For the team, the current rate is considered highly competitive as the first proof of concept. The goal now is to enhance the system’s performance while maintaining technical and economic viability.
The Role Of Liquid Gallium In The Circular Process
At the core of the technology is gallium, a low-melting metal that requires less energy to transition from solid to liquid state. The team has been exploring the chemical and technical limits of liquid metals for years.
The ability of gallium particles to absorb light was crucial for the development of the method. The particles are suspended in seawater or freshwater and activated under solar or artificial light.
Gallium reacts with water, transforming into gallium oxyhydroxide while releasing clean hydrogen. After hydrogen extraction, the oxyhydroxide can be reduced back to gallium and reused in the process.
This cycle characterizes the system as a circular chemical process. The reuse of gallium reduces material losses and reinforces the proposal for continuous production of clean hydrogen.
Surface Reaction And Properties Of The Metal
Liquid gallium has specific properties that favor the reaction. At room temperature, it appears solid, but when heated to body temperature, it turns into liquid metal puddles.
According to Campos, the surface of liquid gallium is chemically “non-stick,” making it difficult for most materials to adhere under normal conditions. However, when exposed to light in an aqueous medium, a surface reaction occurs.
In this condition, gallium oxidizes and gradually corrodes, forming pure hydrogen and gallium oxyhydroxide on the surface. This phenomenon allows the extraction of clean hydrogen at rates considered high by the team.
Kalantar-Zadeh stated that gallium had not been explored before as a means of producing hydrogen at high rates when in contact with water.
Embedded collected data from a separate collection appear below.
/-- SAVE_GROUP, command 5: the group that holds a slot, with its set, is saved (R228); the core operand is
64 × die + core. It is done once the record of that group is complete, whatever holds the slot by then. -/
def execSaveGroup (part : Nat) (s : State) : Host.Outcome State Fault Refusal :=
  ringDo s part 5 anyOps (fun m p ops =>
    match ctxNum m p (opAt ops 0), p.saving with
    | none, _ => .refuse
    | some _, some gid =>
      (match m.group? gid with
        | none => .refuse
        | some g =>
          if g.stat = .saving then .wait m
          else if g.stat = .exited ∨ g.stat = .faulted then .refuse
          else .done m 0)
    | some x, none =>
      match (m.threads.find? (fun t => t.slot == opAt ops 2 && m.coreOf t.gid == opAt ops 1 && cidOf m t.gid == x.cid &&
          (match m.group? t.gid with | some g => g.stat == .live || g.stat == .draining || g.stat == .saving | none => false))).bind
          (fun t => m.group? t.gid) with
      | none => .refuse
      | some g =>
        let m := m.updPart p.pid (fun p => { p with saving := some g.gid })
        .wait (if g.stat = .saving then m else beginSave m (liveSet m g) false false))

/-! Command 14 (R213, R382). -/

/-- SERVICE_REPLY, command 14. -/
def execServiceReply (part : Nat) (s : State) : Host.Outcome State Fault Refusal :=
  ringDo s part 14 anyOps (fun m p ops =>
    match ctxNum m p (opAt ops 0) with
    | none => .refuse
    | some x =>
      let n := opAt ops 1
      let v0 := BitVec.ofNat 64 (opAt ops 2)
      let v1 := BitVec.ofNat 64 (opAt ops 3)
      match m.threads.find? (fun t => cidOf m t.gid == x.cid && (match t.stat with | .waiting (.svc k) => k == n | _ => false)) with
      | none => .refuse
      | some t =>
        match m.group? t.gid with
        | none => .refuse
        | some g =>
          if x.replies.any (fun r => r.1 == n) then .refuse
          else if g.stat = .saved then
            .done (wakeKernel (m.updCtx x.cid (fun x => { x with replies := x.replies ++ [(n, v0, v1)] })) g.kid) 0
          else
            let m := goOn m t (fun t => ((t.wrD ra0 v0).wrD (ra0 + 2) v1).freed)
            .done (wakeKernel (acqDo m g.core 4) g.kid) 0)

/-! Queues (R373, R378 to R381). -/

/-- The next generation: modulo 2^32, skipping 0. -/
def Queue.nextGen (q : Queue) : Nat := if (q.gen + 1) % 2 ^ 32 = 0 then 1 else (q.gen + 1) % 2 ^ 32

/-- Quiesce a queue (R378): its queued kernels end with status 4. -/
def quiesceQueue (m : Mach) (q : Queue) : Mach :=
  let m := m.updQueue q.qid (fun q => { q with stat := .quiesced, gen := q.nextGen, holdTill := none })
  q.kids.foldl (fun m k => match m.kernel? k with
    | some x => if x.stat = .queued then stopKernel m k 4 none else m
    | none => m) m
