/-- `hret` (R335). -/
def execHret (g : Guard) (s : State) : Host.Outcome State Fault Refusal :=
  .next (s.onMach (fun m => fxWord m g 1 false (fun _ => hretPlan)))

/-- `hstat` (R337). -/
def execHstat (g : Guard) (fl : HsSel) (d a : Nat) (s : State) : Host.Outcome State Fault Refusal :=
  .next (s.onMach (fun m => fxWord m g 1 false (fun _ => hstatPlan fl d a) true))

/-- BUILTIN_EFFECT_DELIVERY (R330). -/
def execBuiltinEffectDelivery (gid tix : Nat) (s : State) : Host.Outcome State Fault Refusal :=
  .next (s.onMach (fun m =>
    match m.group? gid with
    | none => m
    | some g => if g.onCore ∧ g.stat ≠ .saving ∧ !retryOn m g.core then deliver m gid tix else m))

end Sys2Proof.Machine
end

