/-- A fatal error of a die (R400): it is held, kernels with a group on it end with status 5, chunks that hold a
grain of it are squashed, a host link on it is lost, and its partition is degraded; when it is the lowest die,
which holds the visitor area and the firmware area, threads in transit are lost and the partition is reset. -/
def loseDie (m : Mach) (d : Nat) : Mach :=
  if (m.die d).fatal then m
  else
    let m := m.updDie d (fun x => { x with held := true, fatal := true })
    let m := measure m (3 + d) 0
    match m.partOf d with
    | none => m
    | some p =>
      let low := d == p.dies.foldl min 3
      let away := if low then (p.dies.filter (fun e => e != d)).flatMap (fun e => inTransit (m.die e)) else []
      let m := m.updPart p.pid (fun p => { p with stat := if p.stat = .running then .degraded else p.stat })
      let m := (m.kernels.filter (fun k => onDie m k d)).foldl (fun m k =>
        stopKernel m k.kid 5 (some (k.rc.ranges.getD d (0, 0)))) m
      let m := dropDie m d
      let m := (m.cores.filter (fun e => p.dies.contains (e.1 / 64) &&
        (e.2.openC.homedOn d || (match e.2.comC with | some y => y.homedOn d | none => false)))).foldl (fun m e => squash m e.1 5) m
      let m : Mach := if (p.linkPort.map (fun i => i / 2)) == some d then linkLoss m p.pid false else m
      let m := away.foldl (fun m x => match m.thread? x.1 x.2.1 with
        | some t => transitLost m t x.2.2
        | none => m) m
      let m := m.updDie d (fun x => { x with vq := [], homing := [], visitors := [], tlb := [], harts := [], trig := [] })
      if low ∧ p.live then startDrain m p.pid else m

/-- FATAL_DIE_ERROR (R400). -/
def execFatalDieError (die : Nat) (s : State) : Host.Outcome State Fault Refusal :=
  .next (s.onMach (fun m => if die < 4 then loseDie m die else m))

/-- THERMAL_TRIP (R24): 115 °C. -/
def execThermalTrip (die : Nat) (s : State) : Host.Outcome State Fault Refusal :=
  .next (s.onMach (fun m => if die < 4 then loseDie m die else m))

/-- ARBITER_TAKEOVER (R410): the standby takes over and tidemarks may skip; an error in both copies is fatal to
the die (R400). -/
def execArbiterTakeover (die skip : Nat) (s : State) : Host.Outcome State Fault Refusal :=
  .next (s.onMach (fun m =>
    if 4 ≤ die then m
    else if (m.die die).standby then loseDie m die
    else
      let m := m.updDie die (fun d => { d with standby := true })
      match m.partOf die with
      | some p => m.updPart p.pid (fun p => { p with grants := p.grants + skip })
      | none => m))

/-! Memory devices, fences and soft errors (R408, R409, R411). -/

/-- DEVICE_MARK_FAILED (R408): one of a die's 13 devices. -/
def execDeviceMarkFailed (die dev : Nat) (s : State) : Host.Outcome State Fault Refusal :=
  .next (s.onMach (fun m =>
    if 4 ≤ die ∨ 13 ≤ dev ∨ (m.die die).failed.contains dev then m
    else m.updDie die (fun d => { d with failed := dev :: d.failed })))

/-- PATROL_SCRUB (R408): it corrects what reads would have corrected, so no byte changes. -/
def execPatrolScrub (_die : Nat) (s : State) : Host.Outcome State Fault Refusal := .next (s.onMach (fun m => m))

/-- CORE_FENCE (R409): groups whose own state was lost end faulted, and the others move as a thermal move does,
without the minimum residency. -/
def execCoreFence (core : Nat) (lost : List Nat) (s : State) : Host.Outcome State Fault Refusal :=
  .next (s.onMach (fun m =>
    if 256 ≤ core then m
    else
      let gs := residents m core
      let m := m.updCore core (fun k => { k with fenced := true })
      let m := (gs.filter (fun g => lost.contains g.gid)).foldl (fun m g => faultGroup m g.gid) m
      (gs.filter (fun g => !lost.contains g.gid)).foldl (fun m g =>
        match m.group? g.gid with
        | some h => if h.stat = .live ∨ h.stat = .draining then
            beginSave m ((liveSet m h).filter (fun y => y.stat == .live || y.stat == .draining)) false true else m
        | none => m) m))

/-- A thread parks with MACHINE 0x0504 where it stands (R411). -/
def softPark (m : Mach) (t : Thread) : Mach :=
  match t.stat with
  | .exited | .transit | .parked _ => m
  | .issuing =>
    match m.running.find? (fun r => r.gid == t.gid && r.tixs.contains t.tix) with
    | some r => superFault m t 5 0x0504 0 0 0 r.here
    | none => m
  | _ => superFault m t 5 0x0504 0 0 0 t.pos

/-- A group is on a core. -/
def onCoreNow (m : Mach) (gid : Nat) : Bool := match m.group? gid with | some g => g.onCore | none => false

/-- The 32-byte sector of a line around an address holds a dirty byte. -/
def sectorDirty (l : Line) (pa : Nat) : Bool := ((l.dirty.drop (pa / 32 * 32 - l.pa)).take 32).any (fun d => d)

/-- A core's chunks hold speculative bytes of a sector. -/
def sectorSpec (k : Core) (pa : Nat) : Bool :=
  let hit (y : Chunk) : Bool := y.cells.any (fun c => c.1 / 32 == pa / 32)
  hit k.openC || (match k.comC with | some y => hit y | none => false)

/-- An uncorrectable error in one of some cache lines: what is clean is fetched again, a dirty sector is poisoned, and the
other dirty bytes of the line go home. -/
def softLine (m : Mach) (ls : List Line) (pa : Nat) (put : Mach → List Line → Mach) : Mach :=
  match lineAt ls pa with
  | none => m
  | some l =>
    let bad := sectorDirty l pa
    let m := put m (ls.filter (fun x => x.pa != l.pa))
    let m : Mach := { m with poison := if bad && !m.poison.contains (pa / 32) then pa / 32 :: m.poison else m.poison }
    let l := if bad then l.without (pa / 32 * 32) 32 else l
    homePush m l

/-- SOFT_ERROR (R411, Table 27-6). -/
def execSoftError (at_ : SoftAt) (correctable : Bool) (s : State) : Host.Outcome State Fault Refusal :=
  .next (s.onMach (fun m =>
    let later (ok : Bool) : Mach := if ok then { m with bad := at_ :: m.bad } else m
    if correctable then m
    else
      match at_ with
      | .registers gid tix =>
        (match m.thread? gid tix with
          | some t => if onCoreNow m gid then softPark m t else m
          | none => m)
      | .uniform gid =>
        if onCoreNow m gid then (m.threads.filter (fun t => t.gid == gid)).foldl (fun m t => softPark m t) m else m
      | .scratch gid off => later (onCoreNow m gid && padIn m gid off 1)
      | .tile gid i =>
        later (onCoreNow m gid && (match lget (m.core (m.coreOf gid)).tiles i with | some t => t.gid == gid | none => false))
      | .wbuf gid off => later (onCoreNow m gid && (lget (m.core (m.coreOf gid)).wown (off / 64) == some gid))
      | .codeTab _ | .ftab _ _ => later true
      | .l1 c pa =>
        if sectorSpec (m.core c) pa then squash m c 5
        else softLine m (m.core c).lines pa (fun m ls => m.updCore c (fun k => { k with lines := ls }))
      | .cluster cl pa => softLine m (m.cluster cl) pa (fun m ls => m.setCluster cl ls)
      | .l2 pa dirty =>
        (match m.parts.find? (fun p => (lineAt p.lines pa).isSome) with
          | some p => softLine m p.lines pa (fun m ls => m.updPart p.pid (fun p => { p with lines := ls }))
          | none =>
            if dirty && deviceMem pa && !m.poison.contains (pa / 32) then { m with poison := pa / 32 :: m.poison } else m)
      | .tags c =>
        (dropClean m c true).updCore c (fun k => { k with fetched := [] }) |>.updDie (c / 64) (fun d => { d with tlb := [] })
      | .l2tags d => if d < 4 then loseDie m d else m
      | .secondTier pa =>
        (match homeOf pa with
          | .second _ => if m.poison.contains (pa / 32) then m else { m with poison := pa / 32 :: m.poison }
          | _ => m)))

end Sys2Proof.Machine
end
According to him, it was a simple observation that had been overlooked.
Global Interest In Green Hydrogen
Hydrogen is regarded by industries and scientists as a relevant candidate for a sustainable energy source. Its use can help reduce greenhouse gas emissions.
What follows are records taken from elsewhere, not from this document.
-- ==== Sys2Proof/Safety.lean ====
section
/-!
DEFINITION. What counts as a safe run: no step of it faults or is refused. And the terms in which claims speak of
one word or event: who performs it, and the machine after it, written out whole.
-/

namespace Sys2Proof

open Sys2Proof.Machine

/-- A step answers a next state. -/
def goesOn (s : State) : Bool :=
  match step s with
  | .next _ => true
  | _ => false

/-- The first `n` steps from a state all answer a next state. -/
def safeFor : Nat → State → Bool
  | 0, _ => true
  | n + 1, s =>
    match step s with
    | .next s' => safeFor n s'
    | _ => false

/-- Every clause in flight holds only words that decode: what keeps a step from its one fault. -/
def Machine.Mach.decodes (m : Mach) : Bool :=
  m.running.all (fun r =>
    match decodeWord r.wordAt.1 r.wordAt.2 with
    | .ok _ => true
    | .error _ => false)

/-! Words: what a whole pack does. `r` is the clause in flight whose word is performed. -/

/-- The machine in which the threads that perform the word have changed by `f`, and nothing else has. -/
def lanes (m : Mach) (r : Running) (g : Guard) (f : Thread → Thread) : Mach :=
  { m with threads := m.threads.map (fun t => if r.sel g t then f t else t) }

/-- The word changes each thread that performs it, by what that thread and the machine hold before it. -/
def EachThread (i : Instr) (g : Guard) (f : Mach → Running → Thread → Thread) : Prop :=
  ∀ (s : State) (r : Running), s.m.curRun = some r →
    exec i s = .next ⟨s.agenda, lanes s.m r g (f s.m r)⟩

/-- The word runs once for its pack, from its leader (R95): `f` is given the leader first. -/
def FromLeader (i : Instr) (g : Guard) (f : Mach → Running → Thread → Thread → Thread) : Prop :=
  ∀ (s : State) (r : Running) (l : Thread), s.m.curRun = some r → leader s.m g = some l →
    exec i s = .next ⟨s.agenda, lanes s.m r g (f s.m r l)⟩

/-- The word writes uniform register `n` of its group once, from its leader. -/
def UniformOnce (i : Instr) (g : Guard) (n : Nat) (f : Mach → Thread → Word) : Prop :=
  ∀ (s : State) (r : Running) (l : Thread), s.m.curRun = some r → leader s.m g = some l →
    exec i s = .next ⟨s.agenda, { s.m with groups := s.m.groups.map (fun x =>
      if x.gid == r.gid then { x with k := kput x.k n (f s.m l) } else x) }⟩

/-- A 32-bit result in the destination forms of R95: each thread its own, the leader's in every thread, or the
leader's in a uniform register. -/
def Writes32 (i : Instr) (g : Guard) (u : Bool) (d : Src) (f : Mach → Thread → Word) : Prop :=
  (∀ n, d = .w n → u = false → EachThread i g (fun m _ t => t.wr n (f m t))) ∧
  (∀ n, d = .w n → u = true → FromLeader i g (fun m _ l t => t.wr n (f m l))) ∧
  (∀ n, d = .k n → u = true → UniformOnce i g n f)

/-- A 64-bit result in a pair, each thread its own or the leader's. -/
def Writes64 (i : Instr) (g : Guard) (u : Bool) (d : Src) (f : Mach → Thread → DWord) : Prop :=
  (∀ n, d = .w n → u = false → EachThread i g (fun m _ t => t.wrD n (f m t))) ∧
  (∀ n, d = .w n → u = true → FromLeader i g (fun m _ l t => t.wrD n (f m l)))

/-- A predicate result. -/
def WritesPred (i : Instr) (g : Guard) (u : Bool) (p : Nat) (f : Mach → Thread → Bool) : Prop :=
  (u = false → EachThread i g (fun m _ t => t.wrP p (f m t))) ∧
  (u = true → FromLeader i g (fun m _ l t => t.wrP p (f m l)))

/-- A two-source word of the integer class on 32 bits. -/
def Computes32 (i : R3 → Instr) (f : Word → Word → Word) : Prop :=
  ∀ x : R3, x.dd = false →
    Writes32 (i x) x.g x.u x.d (fun m t => f (srcW (curK m) t x.a) (srcW (curK m) t x.b))

/-- The same under `.d`, on 64 bits. -/
def Computes64 (i : R3 → Instr) (f : DWord → DWord → DWord) : Prop :=
  ∀ x : R3, x.dd = true → Writes64 (i x) x.g x.u x.d (fun _ t => f (srcD t x.a) (srcD t x.b))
So-called green hydrogen is produced from renewable sources. When burned, hydrogen does not produce pollutants, only water, while maintaining the capacity to generate high levels of energy.
Previous efforts focused on water photolysis, a process that separates hydrogen and oxygen atoms using electrolysis, photocatalysis, or plasma. These methods face multiple technical and economic obstacles.
Among the limitations are the need for purified water, high costs, or low hydrogen yields. The new method using liquid gallium avoids some of these barriers by allowing the use of seawater.
Next Steps And Expansion Of The Technology
According to Kalantar-Zadeh, there is a global need to commercialize highly efficient methods for producing green hydrogen. He stated that the developed process is efficient and easy to scale up.
The team is working to increase efficiency beyond the current 12.9%. The next goal is to build a mid-scale reactor to extract clean hydrogen in larger volumes.
Researchers are focused on refining the system and consolidating the circular process. The aim is to turn the proof of concept into practical applications for various sectors of the economy.
By integrating solar light, liquid gallium, and seawater, the method proposes a technical alternative for large-scale clean hydrogen production. The technology is still in the development phase, but it already shows results considered competitive by the team involved in the project.
This article was prepared based on information from the study published in the journal Nature Communications and statements from researchers Luis Campos, Dr. Francois Allioux, and Professor Kourosh Kalantar-Zadeh from the School of Chemical and Biomolecular Engineering.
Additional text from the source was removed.